Friday, August 28, 2009

Untitled

A poem I wrote sometime earlier in the summer. I don't think I finished it but I decided to post it.

No human can tell what the bird larks
Whether her song be of love, heartbreak or sorrow
No matter the topic, the melody sounds just as sweet

The smile just as bright
Face paint as thick as a geisha's
The happy face

The dancing eyes
As fragile as a porcelain doll
Held tight
The most beloved
Of the prettiest play things owned
Until the masquerade ends
The smile fades
The bright stars in her eyes dims
Then she is placed
On the shelf of other worn
Things
That once held memories

Saturday, August 22, 2009

A Glance Behind

It finally clicked in that I leave in about three days. And as my nine-year-old brother came in to kiss me goodnight, I had the strongest urge to cry. Then when I walked past his bedroom to go down stairs, I had the desire to climb into his bed and snuggle up for the last couple of nights. I haven't been here all summer, yet he doesn't seem to care. He's just happy that I'm here now. It breaks my heart to leave him again, after such a short period of being here.

Research shows that if you have siblings at least 10 years apart they go through only child syndrome. I told myself this all summer while I was gone. He's going to be fine. It's like his the only child. Yet, I couldn't whole heartedly believe this because for most of his life I took a motherly role in his life, when my mom was too busy with her personal life, and my dad too busy with his church life. It's like watching my child be adopted.

When I came back this summer. I said I would strictly play the sister role. The fun sister that didn't worry about whether you ate dessert before dinner and let you play video games all day. However, with departure drawing near, I feel the strongest desire to wrap him in my arms and protect him from my parents. Yes, from my parents.

It's hurts that I can't do that. But deep down I know he'll be fine. He isn't weak like me. Sensitive, yeah. Spoiled, definitely. I'm sure he'll grow out of that. He's a rebel at heart, something I can only be with lots of determination and a self prep talk.
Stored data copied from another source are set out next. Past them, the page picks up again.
-- ==== Sys2Proof/Machine/Units.lean ====
section
/-! DEFINITION. The commands that give the host one unit of the block: REFL (spec/40_reflect.md), RAWB
(spec/41_bitserial_divider.md), RDLUT (spec/42_lut_generators.md). -/

namespace Sys2Proof.Machine

/-- REFL (R102). -/
def execRefl (n : Nat) (v : Word) (s : State) : Result :=
  if 64 < n then s.raise .eArg else s.respond (reflect v n)

/-- RAWB (R120): the bit-serial processor whatever the strategy. -/
def execRawb (b : Byte) (s : State) : Result :=
  match s.engine with
  | none => s.raise .eState
  | some e => s.respond (raw e b)

/-- RDLUT (R137). -/
def execRdlut (k : Nat) (s : State) : Result :=
  match s.engine with
  | none => s.raise .eState
  | some e =>
    match e.lut[k]? with
    | none => s.raise .eArg
    | some x => s.respond x

end Sys2Proof.Machine
end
He'll be fine, if my dad doesn't break his spirit. Something I've been trying to put back to together for myself these last couple of years.
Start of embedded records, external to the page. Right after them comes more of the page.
-- ==== Sys2Proof/Certificates/Slice0/Obligations.lean ====
section
/-! DEFINITION. The statements about the block, for the provers. Each docstring names the rule of spec/ it formalises. -/

open Sys2Proof Sys2Proof.Machine

/-! ### Encoding, decoding and the port -/

/-- R80, R82, R83, R84: decoding the word of any well-formed command gives the command back. -/
def Obligations.DecodeInvertsEncode : Prop :=
  ∀ i : Instr, i.wellFormed = true → decode (encode i) = .ok i

/-- R80, R83, R84: a word that decodes has `rsv = 0` and the command's opcode; the command is well formed, its own word
agrees with the given one on every bit the command uses, and is zero in every bit the command ignores. -/
def Obligations.DecodedCommandFitsItsWord : Prop :=
  ∀ (w : CommandWord) (i : Instr), decode w = .ok i →
    i.wellFormed = true ∧ rsvField w = 0 ∧ opField w = i.opcode ∧
    encode i &&& usedBits i = w &&& usedBits i ∧ encode i &&& ~~~(usedBits i) = 0

/-- R83, U8: the bits a command does not use do not matter: a word that agrees on the used bits is the same command. -/
def Obligations.IgnoredBitsDoNotMatter : Prop :=
  ∀ (w w' : CommandWord) (i : Instr), decode w = .ok i → w' &&& usedBits i = w &&& usedBits i → decode w' = .ok i

/-- R212, R85: a word with `rsv ≠ 0` or an opcode outside R84 answers `E_ILLEGAL` and sets `ERR[1]`, nothing else; and
no other word answers `E_ILLEGAL`. -/
def Obligations.IllegalWordsAreRefusedExactly : Prop :=
  ∀ (s : State) (w : CommandWord) (rest : List PortInput), s.port = .command w :: rest →
    (rsvField w ≠ 0 ∨ opField w ∉ definedOpcodes →
      step s = .next { s with port := rest, err := s.err ||| 2, responses := ⟨.eIllegal, 0⟩ :: s.responses }) ∧
    (rsvField w = 0 → opField w ∈ definedOpcodes →
      ∃ t q, step s = .next t ∧ t.responses = q :: s.responses ∧ q.st ≠ .eIllegal)

/-- Words written out from R80 and R84 (95_test_vectors.md and 96_test_vectors_more.md give the same words). -/
def Obligations.WordsDecodeAsTheTableSays : Prop :=
  decode 0x000000000000000000000000 = .ok .nop ∧
  decode 0x020000010000000004C11DB7 = .ok (.wrd 1 0x04C11DB7) ∧
  decode 0x08000040123456789ABCDEF0 = .ok (.refl 64 0x123456789ABCDEF0) ∧
  decode 0x0A0000FF0000000000000000 = .ok (.rdlut 255) ∧
  decode 0x110000050000000000000004 = .ok (.upd 5 4) ∧
  decode 0x1400000000000000FFFF0000 = .ok (.compute 0 0) ∧
  decode 0x190003060000000000000000 = .ok (.rdcat 3 6) ∧
  decode 0x1C00000500000000000001FF = .ok (.wrb 5 0xFF) ∧
  decode 0x118013880000000000000000 = .error (.reservedNotZero 0x80) ∧
  decode 0x070000000000000000001234 = .error (.undefinedOpcode 0x07)

/-- R9, R82: when the word presented decodes to a command, the step takes it from the port and is that command; so is
the step from a state in which a table word of 96 bits has been presented. With nothing presented the block does nothing,
by the model's choice of log 1. R4, R42: this hardware is the block `execOn`, `stepOn` with the parameters `hardware`; a step
of a block with any parameters runs the decoded command in the same way, and only RDR of `CATLEN` or `BUFSZ`, UPD, COMPUTE,
LDCAT, RDCAT, WRB and RDB depend on the parameters. -/
def Obligations.StepRunsTheDecodedCommand : Prop :=
  (∀ (s : State) (w : CommandWord) (rest : List PortInput) (i : Instr),
    s.port = .command w :: rest → decode w = .ok i → step s = exec i { s with port := rest }) ∧
  (∀ (s : State) (n : Nat) (i : Instr), decodeTableWord 96 n = some i → step (s.withFetchWord 96 n) = exec i s) ∧
  (∀ s : State, s.port = [] → step s = .next s) ∧
  (∀ (i : Instr) (s : State), exec i s = execOn hardware i s) ∧ (∀ s : State, step s = stepOn hardware s) ∧
  (∀ (p : Params) (s : State) (w : CommandWord) (rest : List PortInput) (i : Instr),
    s.port = .command w :: rest → decode w = .ok i → stepOn p s = execOn p i { s with port := rest }) ∧
  (∀ (p : Params) (i : Instr) (s : State), i ≠ .rdr 0x22 → i ≠ .rdr 0x23 → (∀ len off, i ≠ .upd len off) →
    (∀ len off, i ≠ .compute len off) → (∀ k, i ≠ .ldcat k) → (∀ entry sel, i ≠ .rdcat entry sel) →
    (∀ idx b, i ≠ .wrb idx b) → (∀ idx, i ≠ .rdb idx) → execOn p i s = exec i s)

/-- R240, R241, R41: hardware reset leaves every register as the table of R41 says, without engine, table and running
value; that it is taken from the port and that the buffer then reads as a new set of free bytes is the model's choice
(log 4). -/
def Obligations.HardwareResetLeavesTheResetState : Prop :=
  ∀ (s : State) (rest : List PortInput), s.port = .hardReset :: rest →
    ∃ t, step s = .next t ∧
      t.staging.bits = 0 ∧ t.staging.poly = 0 ∧ t.staging.init = 0 ∧ t.staging.refIn = false ∧
      t.staging.refOut = false ∧ t.staging.xorOut = 0 ∧ t.staging.check = 0 ∧ t.staging.strat = .bits ∧
      t.engine = none ∧ t.lutLen = 0 ∧ t.ss = .idle ∧ t.reg = none ∧ t.err = 0 ∧
      t.port = rest ∧ t.responses = s.responses ∧ ∀ a, t.memRead a = Config.launchByte (s.launch + 1) a

/-- R41: the state the machine starts in. -/
def Obligations.ResetStateIsTheTableOfReset : Prop :=
  (∀ f : Field, readField State.reset.staging f = 0) ∧ State.reset.engine = none ∧ State.reset.lutLen = 0 ∧
  State.reset.ss = .idle ∧ State.reset.reg = none ∧ State.reset.err = 0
With that said I'm going to snuggle up with my little brother.

Monday, July 13, 2009

Almost Honest

I would be almost honest
If I said we were meant to be
That the fingers of you and me
Were to interlock into an embrace
That when my heart beats yours skipped a pace
Meant to be for only a season
You cannot hold onto the snow
When the sun is shining
you cannot question the reason
Things come and go
And through experience you grow
I would be almost honest
If I thought we let go
At just the right moment
That some dark hidden feelings
Weren't lying dormant
Under the facade of smiles and kisses
If I looked into your eyes
And knew it wouldn't break your heart
I would be honest
But if I were honest
I can see your soul and spirit die
So I can only be
Almost...

Sunday, July 12, 2009

Nothing Left to Say

I will write when I figure out the right words. I know what I want to say, just not how.